═══ Record extracts ═══
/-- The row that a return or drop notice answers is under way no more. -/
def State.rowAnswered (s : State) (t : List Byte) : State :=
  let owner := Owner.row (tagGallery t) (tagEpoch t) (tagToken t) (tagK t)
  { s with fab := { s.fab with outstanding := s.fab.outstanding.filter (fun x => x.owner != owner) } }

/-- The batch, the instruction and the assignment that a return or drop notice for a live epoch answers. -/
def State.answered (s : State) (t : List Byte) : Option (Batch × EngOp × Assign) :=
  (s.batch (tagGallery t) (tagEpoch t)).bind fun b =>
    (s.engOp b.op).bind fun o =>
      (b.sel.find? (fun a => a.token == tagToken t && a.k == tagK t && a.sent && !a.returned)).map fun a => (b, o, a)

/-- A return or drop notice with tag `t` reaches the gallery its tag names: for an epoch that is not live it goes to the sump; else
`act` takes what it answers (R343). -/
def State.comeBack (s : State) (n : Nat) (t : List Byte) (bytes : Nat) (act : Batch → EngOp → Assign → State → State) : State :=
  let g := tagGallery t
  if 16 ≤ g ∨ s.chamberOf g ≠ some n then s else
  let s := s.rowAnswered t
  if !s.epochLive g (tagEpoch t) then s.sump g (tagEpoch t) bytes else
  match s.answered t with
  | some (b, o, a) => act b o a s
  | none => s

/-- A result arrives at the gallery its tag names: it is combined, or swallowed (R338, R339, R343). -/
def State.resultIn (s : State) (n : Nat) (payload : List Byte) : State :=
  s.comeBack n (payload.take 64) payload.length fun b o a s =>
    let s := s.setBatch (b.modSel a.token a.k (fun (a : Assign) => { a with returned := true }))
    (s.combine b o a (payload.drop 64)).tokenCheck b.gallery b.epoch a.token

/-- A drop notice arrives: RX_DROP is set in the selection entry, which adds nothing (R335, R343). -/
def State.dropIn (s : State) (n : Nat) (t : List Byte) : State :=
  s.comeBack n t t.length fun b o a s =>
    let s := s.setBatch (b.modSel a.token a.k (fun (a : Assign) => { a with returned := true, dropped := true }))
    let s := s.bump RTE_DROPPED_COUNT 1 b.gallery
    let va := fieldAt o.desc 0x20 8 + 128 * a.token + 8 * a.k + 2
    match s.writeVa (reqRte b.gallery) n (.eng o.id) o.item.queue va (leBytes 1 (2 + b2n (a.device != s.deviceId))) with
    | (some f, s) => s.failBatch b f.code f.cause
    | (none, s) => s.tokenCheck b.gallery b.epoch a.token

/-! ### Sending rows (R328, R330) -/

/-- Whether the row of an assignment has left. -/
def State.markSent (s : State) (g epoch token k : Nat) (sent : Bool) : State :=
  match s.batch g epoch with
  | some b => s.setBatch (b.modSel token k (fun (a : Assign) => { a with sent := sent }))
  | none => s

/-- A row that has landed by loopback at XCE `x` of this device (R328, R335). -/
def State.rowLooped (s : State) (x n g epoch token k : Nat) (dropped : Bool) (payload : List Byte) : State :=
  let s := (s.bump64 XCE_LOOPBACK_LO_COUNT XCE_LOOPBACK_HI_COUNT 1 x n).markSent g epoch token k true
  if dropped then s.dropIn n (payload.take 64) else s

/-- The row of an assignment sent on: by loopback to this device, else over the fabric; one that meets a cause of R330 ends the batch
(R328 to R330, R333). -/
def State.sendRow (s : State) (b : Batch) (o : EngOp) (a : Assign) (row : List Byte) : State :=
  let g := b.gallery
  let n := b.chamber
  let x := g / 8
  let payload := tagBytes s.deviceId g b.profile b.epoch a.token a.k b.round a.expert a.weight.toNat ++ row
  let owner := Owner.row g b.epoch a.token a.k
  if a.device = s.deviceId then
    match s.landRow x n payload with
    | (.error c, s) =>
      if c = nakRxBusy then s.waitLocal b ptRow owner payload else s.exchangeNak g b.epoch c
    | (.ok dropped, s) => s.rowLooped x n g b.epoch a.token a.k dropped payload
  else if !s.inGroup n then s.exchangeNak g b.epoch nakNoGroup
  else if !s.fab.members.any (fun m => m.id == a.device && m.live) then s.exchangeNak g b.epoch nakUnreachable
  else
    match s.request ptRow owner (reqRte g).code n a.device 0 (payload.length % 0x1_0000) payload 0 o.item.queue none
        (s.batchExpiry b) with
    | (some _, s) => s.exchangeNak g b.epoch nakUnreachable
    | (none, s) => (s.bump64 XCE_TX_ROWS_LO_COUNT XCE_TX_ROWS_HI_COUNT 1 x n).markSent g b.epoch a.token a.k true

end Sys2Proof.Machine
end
═══
═══ Record extracts ═══
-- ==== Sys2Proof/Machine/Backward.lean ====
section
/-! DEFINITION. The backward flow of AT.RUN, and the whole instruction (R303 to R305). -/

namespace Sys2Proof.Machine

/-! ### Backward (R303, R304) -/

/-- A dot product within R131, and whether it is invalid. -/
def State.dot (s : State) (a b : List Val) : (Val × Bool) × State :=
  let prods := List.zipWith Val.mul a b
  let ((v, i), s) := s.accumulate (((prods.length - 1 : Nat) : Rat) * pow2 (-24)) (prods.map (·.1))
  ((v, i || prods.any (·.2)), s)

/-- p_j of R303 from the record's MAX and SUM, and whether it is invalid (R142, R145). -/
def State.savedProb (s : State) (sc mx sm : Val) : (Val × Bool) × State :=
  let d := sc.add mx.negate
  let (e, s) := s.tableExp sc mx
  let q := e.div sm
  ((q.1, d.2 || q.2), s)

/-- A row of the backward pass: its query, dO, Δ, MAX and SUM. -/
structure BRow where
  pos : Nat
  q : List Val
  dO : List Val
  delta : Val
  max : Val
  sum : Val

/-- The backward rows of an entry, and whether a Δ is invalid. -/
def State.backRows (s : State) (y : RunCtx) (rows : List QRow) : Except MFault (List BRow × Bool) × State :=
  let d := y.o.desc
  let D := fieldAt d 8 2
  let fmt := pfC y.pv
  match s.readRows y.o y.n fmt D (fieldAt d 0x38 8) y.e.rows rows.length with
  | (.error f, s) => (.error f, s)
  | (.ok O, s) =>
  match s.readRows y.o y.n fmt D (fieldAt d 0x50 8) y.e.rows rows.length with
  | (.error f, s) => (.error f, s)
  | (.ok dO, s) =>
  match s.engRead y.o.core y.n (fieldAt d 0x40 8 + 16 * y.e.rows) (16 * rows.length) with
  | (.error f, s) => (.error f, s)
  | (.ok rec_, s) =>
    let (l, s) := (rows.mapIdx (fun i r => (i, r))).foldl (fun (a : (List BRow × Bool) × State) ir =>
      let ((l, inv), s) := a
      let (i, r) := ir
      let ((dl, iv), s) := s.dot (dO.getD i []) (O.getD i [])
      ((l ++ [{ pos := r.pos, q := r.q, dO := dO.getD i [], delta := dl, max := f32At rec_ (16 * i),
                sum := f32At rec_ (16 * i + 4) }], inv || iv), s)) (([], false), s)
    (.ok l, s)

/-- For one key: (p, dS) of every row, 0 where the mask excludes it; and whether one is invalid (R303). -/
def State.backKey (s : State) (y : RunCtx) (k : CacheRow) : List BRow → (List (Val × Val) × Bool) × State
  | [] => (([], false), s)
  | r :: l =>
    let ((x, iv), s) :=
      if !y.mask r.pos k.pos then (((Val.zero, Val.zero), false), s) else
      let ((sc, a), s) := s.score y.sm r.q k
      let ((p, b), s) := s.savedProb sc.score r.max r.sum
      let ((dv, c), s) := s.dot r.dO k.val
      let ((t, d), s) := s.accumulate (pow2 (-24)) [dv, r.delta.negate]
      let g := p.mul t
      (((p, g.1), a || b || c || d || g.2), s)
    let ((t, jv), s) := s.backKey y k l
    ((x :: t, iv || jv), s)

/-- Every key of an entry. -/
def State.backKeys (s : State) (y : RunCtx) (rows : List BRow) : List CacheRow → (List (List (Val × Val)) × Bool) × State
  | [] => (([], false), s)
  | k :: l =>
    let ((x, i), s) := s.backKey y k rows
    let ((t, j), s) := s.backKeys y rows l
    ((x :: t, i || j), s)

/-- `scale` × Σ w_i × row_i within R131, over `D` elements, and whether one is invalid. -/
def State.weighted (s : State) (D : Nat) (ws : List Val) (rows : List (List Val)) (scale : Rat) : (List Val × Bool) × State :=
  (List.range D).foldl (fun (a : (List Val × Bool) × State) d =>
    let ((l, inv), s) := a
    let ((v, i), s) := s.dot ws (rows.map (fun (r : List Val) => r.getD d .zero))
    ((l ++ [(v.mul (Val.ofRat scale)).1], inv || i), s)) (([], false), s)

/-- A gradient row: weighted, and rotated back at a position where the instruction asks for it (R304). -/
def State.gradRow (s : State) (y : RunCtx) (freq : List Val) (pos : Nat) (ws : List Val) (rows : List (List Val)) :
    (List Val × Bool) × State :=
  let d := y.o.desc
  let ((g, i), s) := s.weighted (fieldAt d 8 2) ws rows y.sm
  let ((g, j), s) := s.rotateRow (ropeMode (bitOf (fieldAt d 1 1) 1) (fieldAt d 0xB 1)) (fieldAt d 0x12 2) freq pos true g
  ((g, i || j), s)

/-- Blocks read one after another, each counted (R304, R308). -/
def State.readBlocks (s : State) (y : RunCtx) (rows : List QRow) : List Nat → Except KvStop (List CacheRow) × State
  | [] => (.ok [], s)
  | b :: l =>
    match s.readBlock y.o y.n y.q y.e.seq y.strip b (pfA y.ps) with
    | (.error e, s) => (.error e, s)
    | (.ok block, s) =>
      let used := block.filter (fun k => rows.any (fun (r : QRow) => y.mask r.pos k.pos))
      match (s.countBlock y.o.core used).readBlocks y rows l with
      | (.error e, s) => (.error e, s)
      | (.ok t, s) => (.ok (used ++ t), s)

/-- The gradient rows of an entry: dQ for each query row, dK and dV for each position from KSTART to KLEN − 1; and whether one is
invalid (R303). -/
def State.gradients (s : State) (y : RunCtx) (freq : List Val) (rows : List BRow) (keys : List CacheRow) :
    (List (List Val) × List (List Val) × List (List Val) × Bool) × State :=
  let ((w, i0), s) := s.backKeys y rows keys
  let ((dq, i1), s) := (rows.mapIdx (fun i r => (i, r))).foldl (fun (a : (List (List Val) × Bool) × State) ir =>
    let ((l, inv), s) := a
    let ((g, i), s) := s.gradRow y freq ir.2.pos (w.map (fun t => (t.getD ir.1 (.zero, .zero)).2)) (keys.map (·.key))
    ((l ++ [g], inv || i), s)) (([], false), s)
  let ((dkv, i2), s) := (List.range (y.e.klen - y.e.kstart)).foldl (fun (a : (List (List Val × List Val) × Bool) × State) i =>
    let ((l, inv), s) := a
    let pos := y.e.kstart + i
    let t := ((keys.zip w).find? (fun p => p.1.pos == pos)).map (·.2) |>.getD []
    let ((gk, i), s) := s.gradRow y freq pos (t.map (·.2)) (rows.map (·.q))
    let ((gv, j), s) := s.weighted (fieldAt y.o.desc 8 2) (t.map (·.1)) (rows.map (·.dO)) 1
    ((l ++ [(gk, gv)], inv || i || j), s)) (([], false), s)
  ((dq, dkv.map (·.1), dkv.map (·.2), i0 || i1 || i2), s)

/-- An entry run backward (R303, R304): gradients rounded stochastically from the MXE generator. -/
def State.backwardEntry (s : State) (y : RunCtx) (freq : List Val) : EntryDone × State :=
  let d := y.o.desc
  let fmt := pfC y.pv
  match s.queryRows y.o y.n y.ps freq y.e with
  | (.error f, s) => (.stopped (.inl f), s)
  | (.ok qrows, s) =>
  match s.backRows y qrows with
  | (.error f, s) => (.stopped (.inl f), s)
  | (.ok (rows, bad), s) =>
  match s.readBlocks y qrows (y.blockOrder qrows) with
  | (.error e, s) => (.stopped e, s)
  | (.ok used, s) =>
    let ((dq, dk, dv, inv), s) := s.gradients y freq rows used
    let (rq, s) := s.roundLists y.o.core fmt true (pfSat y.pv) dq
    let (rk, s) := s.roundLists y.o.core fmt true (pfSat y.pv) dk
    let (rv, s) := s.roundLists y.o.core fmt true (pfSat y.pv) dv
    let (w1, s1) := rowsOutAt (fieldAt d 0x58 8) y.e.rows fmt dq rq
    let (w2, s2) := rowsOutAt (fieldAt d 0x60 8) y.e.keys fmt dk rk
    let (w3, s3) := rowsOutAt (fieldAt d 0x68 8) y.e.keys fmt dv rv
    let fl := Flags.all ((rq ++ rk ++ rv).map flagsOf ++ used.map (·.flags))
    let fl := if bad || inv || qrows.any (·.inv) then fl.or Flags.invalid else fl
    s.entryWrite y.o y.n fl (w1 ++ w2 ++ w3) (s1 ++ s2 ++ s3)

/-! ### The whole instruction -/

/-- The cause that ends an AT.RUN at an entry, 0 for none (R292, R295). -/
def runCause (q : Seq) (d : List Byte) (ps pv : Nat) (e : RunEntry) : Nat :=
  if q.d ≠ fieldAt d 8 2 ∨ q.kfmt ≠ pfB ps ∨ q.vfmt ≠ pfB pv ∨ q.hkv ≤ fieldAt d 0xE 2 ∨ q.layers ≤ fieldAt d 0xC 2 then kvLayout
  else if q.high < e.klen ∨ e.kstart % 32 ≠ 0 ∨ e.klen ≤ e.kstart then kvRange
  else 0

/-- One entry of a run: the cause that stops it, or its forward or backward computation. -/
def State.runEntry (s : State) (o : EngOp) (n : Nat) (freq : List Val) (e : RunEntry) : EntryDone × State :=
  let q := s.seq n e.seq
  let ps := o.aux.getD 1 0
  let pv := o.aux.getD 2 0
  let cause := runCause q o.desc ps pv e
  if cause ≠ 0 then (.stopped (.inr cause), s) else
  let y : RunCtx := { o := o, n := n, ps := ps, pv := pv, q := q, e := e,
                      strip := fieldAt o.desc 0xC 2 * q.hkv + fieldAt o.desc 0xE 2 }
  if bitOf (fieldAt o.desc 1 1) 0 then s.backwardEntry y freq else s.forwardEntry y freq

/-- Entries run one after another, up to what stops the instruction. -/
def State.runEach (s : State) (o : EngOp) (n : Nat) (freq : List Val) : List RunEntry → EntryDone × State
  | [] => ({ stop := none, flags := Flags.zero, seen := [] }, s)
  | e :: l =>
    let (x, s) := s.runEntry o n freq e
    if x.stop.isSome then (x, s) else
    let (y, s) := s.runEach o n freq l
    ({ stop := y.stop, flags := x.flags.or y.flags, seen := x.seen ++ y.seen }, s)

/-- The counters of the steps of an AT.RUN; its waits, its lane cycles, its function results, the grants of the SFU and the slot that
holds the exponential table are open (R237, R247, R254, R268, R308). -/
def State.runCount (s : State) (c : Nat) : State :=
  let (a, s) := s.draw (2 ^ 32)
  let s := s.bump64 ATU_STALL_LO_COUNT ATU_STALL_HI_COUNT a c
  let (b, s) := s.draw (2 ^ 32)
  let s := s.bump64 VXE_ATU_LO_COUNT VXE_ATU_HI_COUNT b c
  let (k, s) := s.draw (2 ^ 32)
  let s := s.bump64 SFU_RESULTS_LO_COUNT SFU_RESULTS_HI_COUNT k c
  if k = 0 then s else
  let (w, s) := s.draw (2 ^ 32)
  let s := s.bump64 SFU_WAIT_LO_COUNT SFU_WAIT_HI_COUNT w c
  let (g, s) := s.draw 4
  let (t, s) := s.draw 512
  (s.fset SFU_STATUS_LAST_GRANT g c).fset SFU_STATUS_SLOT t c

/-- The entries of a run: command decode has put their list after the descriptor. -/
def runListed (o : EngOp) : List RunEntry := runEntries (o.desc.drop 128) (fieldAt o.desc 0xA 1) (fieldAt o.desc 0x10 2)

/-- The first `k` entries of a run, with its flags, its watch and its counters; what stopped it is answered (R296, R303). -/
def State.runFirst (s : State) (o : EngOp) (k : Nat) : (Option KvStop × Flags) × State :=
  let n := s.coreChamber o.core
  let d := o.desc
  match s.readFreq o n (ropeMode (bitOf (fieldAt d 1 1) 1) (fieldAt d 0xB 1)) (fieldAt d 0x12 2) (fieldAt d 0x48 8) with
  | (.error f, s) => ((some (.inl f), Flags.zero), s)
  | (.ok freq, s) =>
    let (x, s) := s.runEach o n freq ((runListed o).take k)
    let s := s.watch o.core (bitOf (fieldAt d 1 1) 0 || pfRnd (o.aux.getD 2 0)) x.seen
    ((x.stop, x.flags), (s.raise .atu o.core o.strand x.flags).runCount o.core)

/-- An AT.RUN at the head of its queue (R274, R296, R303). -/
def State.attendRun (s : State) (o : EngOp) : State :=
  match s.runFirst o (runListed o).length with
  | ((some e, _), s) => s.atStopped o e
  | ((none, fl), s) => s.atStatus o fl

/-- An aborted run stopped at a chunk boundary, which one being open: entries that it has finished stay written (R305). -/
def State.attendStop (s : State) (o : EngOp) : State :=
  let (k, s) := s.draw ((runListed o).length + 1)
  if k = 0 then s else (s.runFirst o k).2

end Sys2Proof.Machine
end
═══
_Work instructions:_ Lines from the entries that contain the string "Option" are what must be copied.

_Your solution:_
def State.answered (s : State) (t : List Byte) : Option (Batch × EngOp × Assign) :=
def State.runFirst (s : State) (o : EngOp) (k : Nat) : (Option KvStop × Flags) × State :=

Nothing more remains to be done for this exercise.